#### Your instructions
Starting with the first line below, reproduce each line exactly until you have included the one bearing "(s.feClear l).cfg = s.cfg := rfl".

#### Material to process
@[simp] theorem State.feClear_power (s : State) (l : List Nat) : (s.feClear l).power = s.power := rfl
@[simp] theorem State.feClear_boot (s : State) (l : List Nat) : (s.feClear l).boot = s.boot := rfl
@[simp] theorem State.feClear_flash (s : State) (l : List Nat) : (s.feClear l).flash = s.flash := rfl
@[simp] theorem State.feClear_cfg (s : State) (l : List Nat) : (s.feClear l).cfg = s.cfg := rfl
@[simp] theorem State.feClear_clock (s : State) (l : List Nat) : (s.feClear l).clock = s.clock := rfl
@[simp] theorem State.feClear_throttle (s : State) (l : List Nat) : (s.feClear l).throttle = s.throttle := rfl
@[simp] theorem State.feClear_mem (s : State) (l : List Nat) : (s.feClear l).mem = s.mem := rfl
@[simp] theorem State.feClear_vers (s : State) (l : List Nat) : (s.feClear l).vers = s.vers := rfl
@[simp] theorem State.feClear_stash (s : State) (l : List Nat) : (s.feClear l).stash = s.stash := rfl
@[simp] theorem State.feClear_stashOut (s : State) (l : List Nat) : (s.feClear l).stashOut = s.stashOut := rfl
@[simp] theorem State.feClear_parts (s : State) (l : List Nat) : (s.feClear l).parts = s.parts := rfl
@[simp] theorem State.feClear_elems (s : State) (l : List Nat) : (s.feClear l).elems = s.elems := rfl
@[simp] theorem State.feClear_softErr (s : State) (l : List Nat) : (s.feClear l).softErr = s.softErr := rfl
@[simp] theorem State.feClear_discards (s : State) (l : List Nat) : (s.feClear l).discards = s.discards := rfl
@[simp] theorem State.feClear_edges (s : State) (l : List Nat) : (s.feClear l).edges = s.edges := rfl
@[simp] theorem State.feClear_clusters (s : State) (l : List Nat) : (s.feClear l).clusters = s.clusters := rfl
@[simp] theorem State.feClear_dieTlb (s : State) (l : List Nat) : (s.feClear l).dieTlb = s.dieTlb := rfl
@[simp] theorem State.feClear_chains (s : State) (l : List Nat) : (s.feClear l).chains = s.chains := rfl
@[simp] theorem State.feClear_engines (s : State) (l : List Nat) : (s.feClear l).engines = s.engines := rfl
@[simp] theorem State.feClear_regions (s : State) (l : List Nat) : (s.feClear l).regions = s.regions := rfl
@[simp] theorem State.feClear_launches (s : State) (l : List Nat) : (s.feClear l).launches = s.launches := rfl
@[simp] theorem State.feClear_binds (s : State) (l : List Nat) : (s.feClear l).binds = s.binds := rfl
@[simp] theorem State.feClear_reqs (s : State) (l : List Nat) : (s.feClear l).reqs = s.reqs := rfl
@[simp] theorem State.feClear_locks (s : State) (l : List Nat) : (s.feClear l).locks = s.locks := rfl
@[simp] theorem State.feClear_thatch (s : State) (l : List Nat) : (s.feClear l).thatch = s.thatch := rfl
@[simp] theorem State.feClear_colls (s : State) (l : List Nat) : (s.feClear l).colls = s.colls := rfl
@[simp] theorem State.feClear_digests (s : State) (l : List Nat) : (s.feClear l).digests = s.digests := rfl
@[simp] theorem State.feClear_refused (s : State) (l : List Nat) : (s.feClear l).refused = s.refused := rfl
@[simp] theorem State.feClear_outbox (s : State) (l : List Nat) : (s.feClear l).outbox = s.outbox := rfl
@[simp] theorem State.feClear_faulty (s : State) (l : List Nat) : (s.feClear l).faulty = s.faulty := rfl
@[simp] theorem State.feClear_parked (s : State) (l : List Nat) : (s.feClear l).parked = s.parked := rfl
@[simp] theorem State.feClear_inbox (s : State) (l : List Nat) : (s.feClear l).inbox = s.inbox := rfl
@[simp] theorem State.feClear_serial (s : State) (l : List Nat) : (s.feClear l).serial = s.serial := rfl
@[simp] theorem State.feClear_agenda (s : State) (l : List Nat) : (s.feClear l).agenda = s.agenda := rfl
@[simp] theorem State.feClear_stepNo (s : State) (l : List Nat) : (s.feClear l).stepNo = s.stepNo := rfl
@[simp] theorem State.feClear_focus (s : State) (l : List Nat) : (s.feClear l).focus = s.focus := rfl

@[simp] theorem State.localStore_power (s : State) (o : Nat) (l : List Byte) : (s.localStore o l).power = s.power := rfl
@[simp] theorem State.localStore_boot (s : State) (o : Nat) (l : List Byte) : (s.localStore o l).boot = s.boot := rfl
@[simp] theorem State.localStore_flash (s : State) (o : Nat) (l : List Byte) : (s.localStore o l).flash = s.flash := rfl
@[simp] theorem State.localStore_cfg (s : State) (o : Nat) (l : List Byte) : (s.localStore o l).cfg = s.cfg := rfl
@[simp] theorem State.localStore_clock (s : State) (o : Nat) (l : List Byte) : (s.localStore o l).clock = s.clock := rfl
@[simp] theorem State.localStore_throttle (s : State) (o : Nat) (l : List Byte) : (s.localStore o l).throttle = s.throttle := rfl
@[simp] theorem State.localStore_vers (s : State) (o : Nat) (l : List Byte) : (s.localStore o l).vers = s.vers := rfl
@[simp] theorem State.localStore_full (s : State) (o : Nat) (l : List Byte) : (s.localStore o l).full = s.full := rfl
@[simp] theorem State.localStore_stash (s : State) (o : Nat) (l : List Byte) : (s.localStore o l).stash = s.stash := rfl
@[simp] theorem State.localStore_stashOut (s : State) (o : Nat) (l : List Byte) : (s.localStore o l).stashOut = s.stashOut := rfl
@[simp] theorem State.localStore_parts (s : State) (o : Nat) (l : List Byte) : (s.localStore o l).parts = s.parts := rfl
@[simp] theorem State.localStore_softErr (s : State) (o : Nat) (l : List Byte) : (s.localStore o l).softErr = s.softErr := rfl
@[simp] theorem State.localStore_discards (s : State) (o : Nat) (l : List Byte) : (s.localStore o l).discards = s.discards := rfl
@[simp] theorem State.localStore_edges (s : State) (o : Nat) (l : List Byte) : (s.localStore o l).edges = s.edges := rfl
@[simp] theorem State.localStore_clusters (s : State) (o : Nat) (l : List Byte) : (s.localStore o l).clusters = s.clusters := rfl
@[simp] theorem State.localStore_dieTlb (s : State) (o : Nat) (l : List Byte) : (s.localStore o l).dieTlb = s.dieTlb := rfl
@[simp] theorem State.localStore_chains (s : State) (o : Nat) (l : List Byte) : (s.localStore o l).chains = s.chains := rfl
@[simp] theorem State.localStore_engines (s : State) (o : Nat) (l : List Byte) : (s.localStore o l).engines = s.engines := rfl
@[simp] theorem State.localStore_regions (s : State) (o : Nat) (l : List Byte) : (s.localStore o l).regions = s.regions := rfl
@[simp] theorem State.localStore_launches (s : State) (o : Nat) (l : List Byte) : (s.localStore o l).launches = s.launches := rfl
@[simp] theorem State.localStore_binds (s : State) (o : Nat) (l : List Byte) : (s.localStore o l).binds = s.binds := rfl
@[simp] theorem State.localStore_reqs (s : State) (o : Nat) (l : List Byte) : (s.localStore o l).reqs = s.reqs := rfl
@[simp] theorem State.localStore_locks (s : State) (o : Nat) (l : List Byte) : (s.localStore o l).locks = s.locks := rfl
@[simp] theorem State.localStore_thatch (s : State) (o : Nat) (l : List Byte) : (s.localStore o l).thatch = s.thatch := rfl
@[simp] theorem State.localStore_colls (s : State) (o : Nat) (l : List Byte) : (s.localStore o l).colls = s.colls := rfl
@[simp] theorem State.localStore_digests (s : State) (o : Nat) (l : List Byte) : (s.localStore o l).digests = s.digests := rfl
@[simp] theorem State.localStore_refused (s : State) (o : Nat) (l : List Byte) : (s.localStore o l).refused = s.refused := rfl
@[simp] theorem State.localStore_outbox (s : State) (o : Nat) (l : List Byte) : (s.localStore o l).outbox = s.outbox := rfl
@[simp] theorem State.localStore_faulty (s : State) (o : Nat) (l : List Byte) : (s.localStore o l).faulty = s.faulty := rfl
@[simp] theorem State.localStore_parked (s : State) (o : Nat) (l : List Byte) : (s.localStore o l).parked = s.parked := rfl
@[simp] theorem State.localStore_inbox (s : State) (o : Nat) (l : List Byte) : (s.localStore o l).inbox = s.inbox := rfl
@[simp] theorem State.localStore_serial (s : State) (o : Nat) (l : List Byte) : (s.localStore o l).serial = s.serial := rfl
@[simp] theorem State.localStore_agenda (s : State) (o : Nat) (l : List Byte) : (s.localStore o l).agenda = s.agenda := rfl
@[simp] theorem State.localStore_stepNo (s : State) (o : Nat) (l : List Byte) : (s.localStore o l).stepNo = s.stepNo := rfl
@[simp] theorem State.localStore_focus (s : State) (o : Nat) (l : List Byte) : (s.localStore o l).focus = s.focus := rfl
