theorem Sys2Proof.Laws.EncodesItself.fmul (p : Pred) (t : Ty) (a : Target) (b : Target) : EncodesItself.Statement (.fmul p t a b) := by
  intro hw _ rest
  have ha := wf_targets rfl hw
  refine decode_encode (ls := []) p rest rfl rfl hw ?_ (by simp) (fun w h => by simp [litWords, h]) ?_
  · have := pred_code_lt p; have := ty_code_lt t; have := target_code_lt a; have := target_code_lt b
    refine ⟨?_, ?_, ?_, ?_, ?_⟩ <;> dsimp only <;> omega
  · simp [decodeRow, decodeRow5, ha.1, ha.2]

theorem Sys2Proof.Laws.EncodesItself.ffma (p : Pred) (t : Ty) (a : Target) (b : Target) : EncodesItself.Statement (.ffma p t a b) := by
  intro hw _ rest
  have ha := wf_targets rfl hw
  refine decode_encode (ls := []) p rest rfl rfl hw ?_ (by simp) (fun w h => by simp [litWords, h]) ?_
  · have := pred_code_lt p; have := ty_code_lt t; have := target_code_lt a; have := target_code_lt b
    refine ⟨?_, ?_, ?_, ?_, ?_⟩ <;> dsimp only <;> omega
  · simp [decodeRow, decodeRow5, ha.1, ha.2]

theorem Sys2Proof.Laws.EncodesItself.fdiv (p : Pred) (t : Ty) (a : Target) (b : Target) : EncodesItself.Statement (.fdiv p t a b) := by
  intro hw _ rest
  have ha := wf_targets rfl hw
  refine decode_encode (ls := []) p rest rfl rfl hw ?_ (by simp) (fun w h => by simp [litWords, h]) ?_
  · have := pred_code_lt p; have := ty_code_lt t; have := target_code_lt a; have := target_code_lt b
    refine ⟨?_, ?_, ?_, ?_, ?_⟩ <;> dsimp only <;> omega
  · simp [decodeRow, decodeRow5, ha.1, ha.2]

theorem Sys2Proof.Laws.EncodesItself.fmin (p : Pred) (t : Ty) (a : Target) (b : Target) : EncodesItself.Statement (.fmin p t a b) := by
  intro hw _ rest
  have ha := wf_targets rfl hw
  refine decode_encode (ls := []) p rest rfl rfl hw ?_ (by simp) (fun w h => by simp [litWords, h]) ?_
  · have := pred_code_lt p; have := ty_code_lt t; have := target_code_lt a; have := target_code_lt b
    refine ⟨?_, ?_, ?_, ?_, ?_⟩ <;> dsimp only <;> omega
  · simp [decodeRow, decodeRow5, ha.1, ha.2]

theorem Sys2Proof.Laws.EncodesItself.fmax (p : Pred) (t : Ty) (a : Target) (b : Target) : EncodesItself.Statement (.fmax p t a b) := by
  intro hw _ rest
  have ha := wf_targets rfl hw
  refine decode_encode (ls := []) p rest rfl rfl hw ?_ (by simp) (fun w h => by simp [litWords, h]) ?_
  · have := pred_code_lt p; have := ty_code_lt t; have := target_code_lt a; have := target_code_lt b
    refine ⟨?_, ?_, ?_, ?_, ?_⟩ <;> dsimp only <;> omega
  · simp [decodeRow, decodeRow5, ha.1, ha.2]

theorem Sys2Proof.Laws.EncodesItself.fabs (p : Pred) (t : Ty) (a : Target) (b : Target) : EncodesItself.Statement (.fabs p t a b) := by
  intro hw _ rest
  have ha := wf_targets rfl hw
  refine decode_encode (ls := []) p rest rfl rfl hw ?_ (by simp) (fun w h => by simp [litWords, h]) ?_
  · have := pred_code_lt p; have := ty_code_lt t; have := target_code_lt a; have := target_code_lt b
    refine ⟨?_, ?_, ?_, ?_, ?_⟩ <;> dsimp only <;> omega
  · simp [decodeRow, decodeRow5, ha.1, ha.2]

theorem Sys2Proof.Laws.EncodesItself.fneg (p : Pred) (t : Ty) (a : Target) (b : Target) : EncodesItself.Statement (.fneg p t a b) := by
  intro hw _ rest
  have ha := wf_targets rfl hw
  refine decode_encode (ls := []) p rest rfl rfl hw ?_ (by simp) (fun w h => by simp [litWords, h]) ?_
  · have := pred_code_lt p; have := ty_code_lt t; have := target_code_lt a; have := target_code_lt b
    refine ⟨?_, ?_, ?_, ?_, ?_⟩ <;> dsimp only <;> omega
  · simp [decodeRow, decodeRow5, ha.1, ha.2]

theorem Sys2Proof.Laws.EncodesItself.fsqrt (p : Pred) (t : Ty) (a : Target) (b : Target) : EncodesItself.Statement (.fsqrt p t a b) := by
  intro hw _ rest
  have ha := wf_targets rfl hw
  refine decode_encode (ls := []) p rest rfl rfl hw ?_ (by simp) (fun w h => by simp [litWords, h]) ?_
  · have := pred_code_lt p; have := ty_code_lt t; have := target_code_lt a; have := target_code_lt b
    refine ⟨?_, ?_, ?_, ?_, ?_⟩ <;> dsimp only <;> omega
  · simp [decodeRow, decodeRow5, ha.1, ha.2]

theorem Sys2Proof.Laws.EncodesItself.frcp (p : Pred) (t : Ty) (a : Target) (b : Target) : EncodesItself.Statement (.frcp p t a b) := by
  intro hw _ rest
  have ha := wf_targets rfl hw
  refine decode_encode (ls := []) p rest rfl rfl hw ?_ (by simp) (fun w h => by simp [litWords, h]) ?_
  · have := pred_code_lt p; have := ty_code_lt t; have := target_code_lt a; have := target_code_lt b
    refine ⟨?_, ?_, ?_, ?_, ?_⟩ <;> dsimp only <;> omega
  · simp [decodeRow, decodeRow5, ha.1, ha.2]

theorem Sys2Proof.Laws.EncodesItself.frsq (p : Pred) (t : Ty) (a : Target) (b : Target) : EncodesItself.Statement (.frsq p t a b) := by
  intro hw _ rest
  have ha := wf_targets rfl hw
  refine decode_encode (ls := []) p rest rfl rfl hw ?_ (by simp) (fun w h => by simp [litWords, h]) ?_
  · have := pred_code_lt p; have := ty_code_lt t; have := target_code_lt a; have := target_code_lt b
    refine ⟨?_, ?_, ?_, ?_, ?_⟩ <;> dsimp only <;> omega
  · simp [decodeRow, decodeRow5, ha.1, ha.2]

theorem Sys2Proof.Laws.EncodesItself.fex2 (p : Pred) (t : Ty) (a : Target) (b : Target) : EncodesItself.Statement (.fex2 p t a b) := by
  intro hw _ rest
  have ha := wf_targets rfl hw
  refine decode_encode (ls := []) p rest rfl rfl hw ?_ (by simp) (fun w h => by simp [litWords, h]) ?_
  · have := pred_code_lt p; have := ty_code_lt t; have := target_code_lt a; have := target_code_lt b
    refine ⟨?_, ?_, ?_, ?_, ?_⟩ <;> dsimp only <;> omega
  · simp [decodeRow, decodeRow5, ha.1, ha.2]

theorem Sys2Proof.Laws.EncodesItself.flg2 (p : Pred) (t : Ty) (a : Target) (b : Target) : EncodesItself.Statement (.flg2 p t a b) := by
  intro hw _ rest
  have ha := wf_targets rfl hw
  refine decode_encode (ls := []) p rest rfl rfl hw ?_ (by simp) (fun w h => by simp [litWords, h]) ?_
  · have := pred_code_lt p; have := ty_code_lt t; have := target_code_lt a; have := target_code_lt b
    refine ⟨?_, ?_, ?_, ?_, ?_⟩ <;> dsimp only <;> omega
  · simp [decodeRow, decodeRow5, ha.1, ha.2]

theorem Sys2Proof.Laws.EncodesItself.fcls (p : Pred) (t : Ty) (a : Target) (b : Target) : EncodesItself.Statement (.fcls p t a b) := by
  intro hw _ rest
  have ha := wf_targets rfl hw
  refine decode_encode (ls := []) p rest rfl rfl hw ?_ (by simp) (fun w h => by simp [litWords, h]) ?_
  · have := pred_code_lt p; have := ty_code_lt t; have := target_code_lt a; have := target_code_lt b
    refine ⟨?_, ?_, ?_, ?_, ?_⟩ <;> dsimp only <;> omega
  · simp [decodeRow, decodeRow5, ha.1, ha.2]

theorem Sys2Proof.Laws.EncodesItself.cvt (p : Pred) (t : Ty) (a : Target) (sx : Ty) : EncodesItself.Statement (.cvt p t a sx) := by
  intro hw _ rest
  have ha := wf_target rfl hw
  refine decode_encode (ls := []) p rest rfl rfl hw ?_ (by simp) (fun w h => by simp [litWords, h]) ?_
  · have := pred_code_lt p; have := ty_code_lt t; have := target_code_lt a; have := ty_code_lt sx
    refine ⟨?_, ?_, ?_, ?_, ?_⟩ <;> dsimp only <;> omega
  · have := ty_code_lt sx
    simp [decodeRow, decodeRow5, ha]; omega

theorem Sys2Proof.Laws.EncodesItself.fcmpeq (p : Pred) (t : Ty) (a : Target) (b : Target) : EncodesItself.Statement (.fcmpeq p t a b) := by
  intro hw _ rest
  have ha := wf_targets rfl hw
  refine decode_encode (ls := []) p rest rfl rfl hw ?_ (by simp) (fun w h => by simp [litWords, h]) ?_
  · have := pred_code_lt p; have := ty_code_lt t; have := target_code_lt a; have := target_code_lt b
    refine ⟨?_, ?_, ?_, ?_, ?_⟩ <;> dsimp only <;> omega
  · simp [decodeRow, decodeRow6, ha.1, ha.2]

theorem Sys2Proof.Laws.EncodesItself.fcmplt (p : Pred) (t : Ty) (a : Target) (b : Target) : EncodesItself.Statement (.fcmplt p t a b) := by
  intro hw _ rest
  have ha := wf_targets rfl hw
  refine decode_encode (ls := []) p rest rfl rfl hw ?_ (by simp) (fun w h => by simp [litWords, h]) ?_
  · have := pred_code_lt p; have := ty_code_lt t; have := target_code_lt a; have := target_code_lt b
    refine ⟨?_, ?_, ?_, ?_, ?_⟩ <;> dsimp only <;> omega
  · simp [decodeRow, decodeRow6, ha.1, ha.2]

theorem Sys2Proof.Laws.EncodesItself.fcmple (p : Pred) (t : Ty) (a : Target) (b : Target) : EncodesItself.Statement (.fcmple p t a b) := by
  intro hw _ rest
  have ha := wf_targets rfl hw
  refine decode_encode (ls := []) p rest rfl rfl hw ?_ (by simp) (fun w h => by simp [litWords, h]) ?_
  · have := pred_code_lt p; have := ty_code_lt t; have := target_code_lt a; have := target_code_lt b
    refine ⟨?_, ?_, ?_, ?_, ?_⟩ <;> dsimp only <;> omega
  · simp [decodeRow, decodeRow6, ha.1, ha.2]

theorem Sys2Proof.Laws.EncodesItself.fcmpun (p : Pred) (t : Ty) (a : Target) (b : Target) : EncodesItself.Statement (.fcmpun p t a b) := by
  intro hw _ rest
  have ha := wf_targets rfl hw
  refine decode_encode (ls := []) p rest rfl rfl hw ?_ (by simp) (fun w h => by simp [litWords, h]) ?_
  · have := pred_code_lt p; have := ty_code_lt t; have := target_code_lt a; have := target_code_lt b
    refine ⟨?_, ?_, ?_, ?_, ?_⟩ <;> dsimp only <;> omega
  · simp [decodeRow, decodeRow6, ha.1, ha.2]

theorem Sys2Proof.Laws.EncodesItself.peek (p : Pred) (t : BitVec 4) (a : Target) (v : Bool) (h : Fin 16) (o : Fin 16) : EncodesItself.Statement (.peek p t a v h o) := by
  intro hw _ rest
  have ha := wf_target rfl hw
  cases v <;>
  (refine decode_encode (ls := []) p rest rfl rfl hw ?_ (by simp) (fun w h => by simp [litWords, h]) ?_
   · have := pred_code_lt p; have := t.isLt; have := target_code_lt a; have := h.isLt; have := o.isLt
     refine ⟨?_, ?_, ?_, ?_, ?_⟩ <;> simp <;> omega
   · have := h.isLt; have := o.isLt; simp [decodeRow, decodeRow6, ha, bitAt, fin16, Fin.ext_iff] <;> omega)

theorem Sys2Proof.Laws.EncodesItself.poke (p : Pred) (v : Bool) (h : Fin 16) (o : Fin 16) : EncodesItself.Statement (.poke p v h o) := by
  intro hw _ rest
  cases v <;>
  (refine decode_encode (ls := []) p rest rfl rfl hw ?_ (by simp) (fun w h => by simp [litWords, h]) ?_
   · have := pred_code_lt p; have := h.isLt; have := o.isLt
     refine ⟨?_, ?_, ?_, ?_, ?_⟩ <;> simp <;> omega
   · have := h.isLt; have := o.isLt; simp [decodeRow, decodeRow6, bitAt, fin16, Fin.ext_iff] <;> omega)

theorem Sys2Proof.Laws.EncodesItself.advr (p : Pred) (d : Bool) (h : Fin 16) (n : Fin 32) : EncodesItself.Statement (.advr p d h n) := by
  intro hw _ rest
  cases d <;>
  (refine decode_encode (ls := []) p rest rfl rfl hw ?_ (by simp) (fun w h => by simp [litWords, h]) ?_
   · have := pred_code_lt p; have := h.isLt; have := n.isLt
     refine ⟨?_, ?_, ?_, ?_, ?_⟩ <;> simp <;> omega
   · have := h.isLt; have := n.isLt; simp [decodeRow, decodeRow6, bitAt, fin16, fin32, Fin.ext_iff] <;> omega)

theorem Sys2Proof.Laws.EncodesItself.advw (p : Pred) (d : Bool) (h : Fin 16) (n : Fin 32) : EncodesItself.Statement (.advw p d h n) := by
  intro hw _ rest
  cases d <;>
  (refine decode_encode (ls := []) p rest rfl rfl hw ?_ (by simp) (fun w h => by simp [litWords, h]) ?_
   · have := pred_code_lt p; have := h.isLt; have := n.isLt
     refine ⟨?_, ?_, ?_, ?_, ?_⟩ <;> simp <;> omega
   · have := h.isLt; have := n.isLt; simp [decodeRow, decodeRow6, bitAt, fin16, fin32, Fin.ext_iff] <;> omega)

theorem Sys2Proof.Laws.EncodesItself.anti (p : Pred) (d : Bool) (h : Fin 16) (n : Fin 32) : EncodesItself.Statement (.anti p d h n) := by
  intro hw _ rest
  cases d <;>
  (refine decode_encode (ls := []) p rest rfl rfl hw ?_ (by simp) (fun w h => by simp [litWords, h]) ?_
   · have := pred_code_lt p; have := h.isLt; have := n.isLt
     refine ⟨?_, ?_, ?_, ?_, ?_⟩ <;> simp <;> omega
   · have := h.isLt; have := n.isLt; simp [decodeRow, decodeRow6, bitAt, fin16, fin32, Fin.ext_iff] <;> omega)

theorem Sys2Proof.Laws.EncodesItself.hcnt (p : Pred) (a : Target) (h : Fin 16) : EncodesItself.Statement (.hcnt p a h) := by
  intro hw _ rest
  have ha := wf_target rfl hw
  refine decode_encode (ls := []) p rest rfl rfl hw ?_ (by simp) (fun w h => by simp [litWords, h]) ?_
  · have := pred_code_lt p; have := target_code_lt a; have := h.isLt
    refine ⟨?_, ?_, ?_, ?_, ?_⟩ <;> dsimp only <;> omega
  · have := h.isLt; simp [decodeRow, decodeRow6, ha, fin16, Fin.ext_iff] <;> omega

theorem Sys2Proof.Laws.EncodesItself.hfree (p : Pred) (a : Target) (h : Fin 16) : EncodesItself.Statement (.hfree p a h) := by
  intro hw _ rest
  have ha := wf_target rfl hw
  refine decode_encode (ls := []) p rest rfl rfl hw ?_ (by simp) (fun w h => by simp [litWords, h]) ?_
  · have := pred_code_lt p; have := target_code_lt a; have := h.isLt
    refine ⟨?_, ?_, ?_, ?_, ?_⟩ <;> dsimp only <;> omega
  · have := h.isLt; simp [decodeRow, decodeRow6, ha, fin16, Fin.ext_iff] <;> omega

theorem Sys2Proof.Laws.EncodesItself.tkind (p : Pred) (a : Target) (h : Fin 16) (o : Fin 16) : EncodesItself.Statement (.tkind p a h o) := by
  intro hw _ rest
  have ha := wf_target rfl hw
  refine decode_encode (ls := []) p rest rfl rfl hw ?_ (by simp) (fun w h => by simp [litWords, h]) ?_
  · have := pred_code_lt p; have := target_code_lt a; have := h.isLt; have := o.isLt
    refine ⟨?_, ?_, ?_, ?_, ?_⟩ <;> dsimp only <;> omega
  · have := h.isLt; have := o.isLt; simp [decodeRow, decodeRow6, ha, fin16, Fin.ext_iff] <;> omega

theorem Sys2Proof.Laws.EncodesItself.emit (p : Pred) (k : BitVec 4) (v : Bool) (h : Fin 16) (o : Fin 16) : EncodesItself.Statement (.emit p k v h o) := by
  intro hw _ rest
  cases v <;>
  (refine decode_encode (ls := []) p rest rfl rfl hw ?_ (by simp) (fun w h => by simp [litWords, h]) ?_
   · have := pred_code_lt p; have := k.isLt; have := h.isLt; have := o.isLt
     refine ⟨?_, ?_, ?_, ?_, ?_⟩ <;> simp <;> omega
   · have := h.isLt; have := o.isLt; simp [decodeRow, decodeRow6, bitAt, fin16, Fin.ext_iff] <;> omega)

theorem Sys2Proof.Laws.EncodesItself.peekt (p : Pred) (t : BitVec 4) (a : Target) (v : Bool) (h : Fin 16) (o : Fin 16) : EncodesItself.Statement (.peekt p t a v h o) := by
  intro hw _ rest
  have ha := wf_target rfl hw
  cases v <;>
  (refine decode_encode (ls := []) p rest rfl rfl hw ?_ (by simp) (fun w h => by simp [litWords, h]) ?_
   · have := pred_code_lt p; have := t.isLt; have := target_code_lt a; have := h.isLt; have := o.isLt
     refine ⟨?_, ?_, ?_, ?_, ?_⟩ <;> simp <;> omega
   · have := h.isLt; have := o.isLt; simp [decodeRow, decodeRow6, ha, bitAt, fin16, Fin.ext_iff] <;> omega)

#### Task solution
@[simp] theorem State.feClear_power (s : State) (l : List Nat) : (s.feClear l).power = s.power := rfl
@[simp] theorem State.feClear_boot (s : State) (l : List Nat) : (s.feClear l).boot = s.boot := rfl
@[simp] theorem State.feClear_flash (s : State) (l : List Nat) : (s.feClear l).flash = s.flash := rfl
@[simp] theorem State.feClear_cfg (s : State) (l : List Nat) : (s.feClear l).cfg = s.cfg := rfl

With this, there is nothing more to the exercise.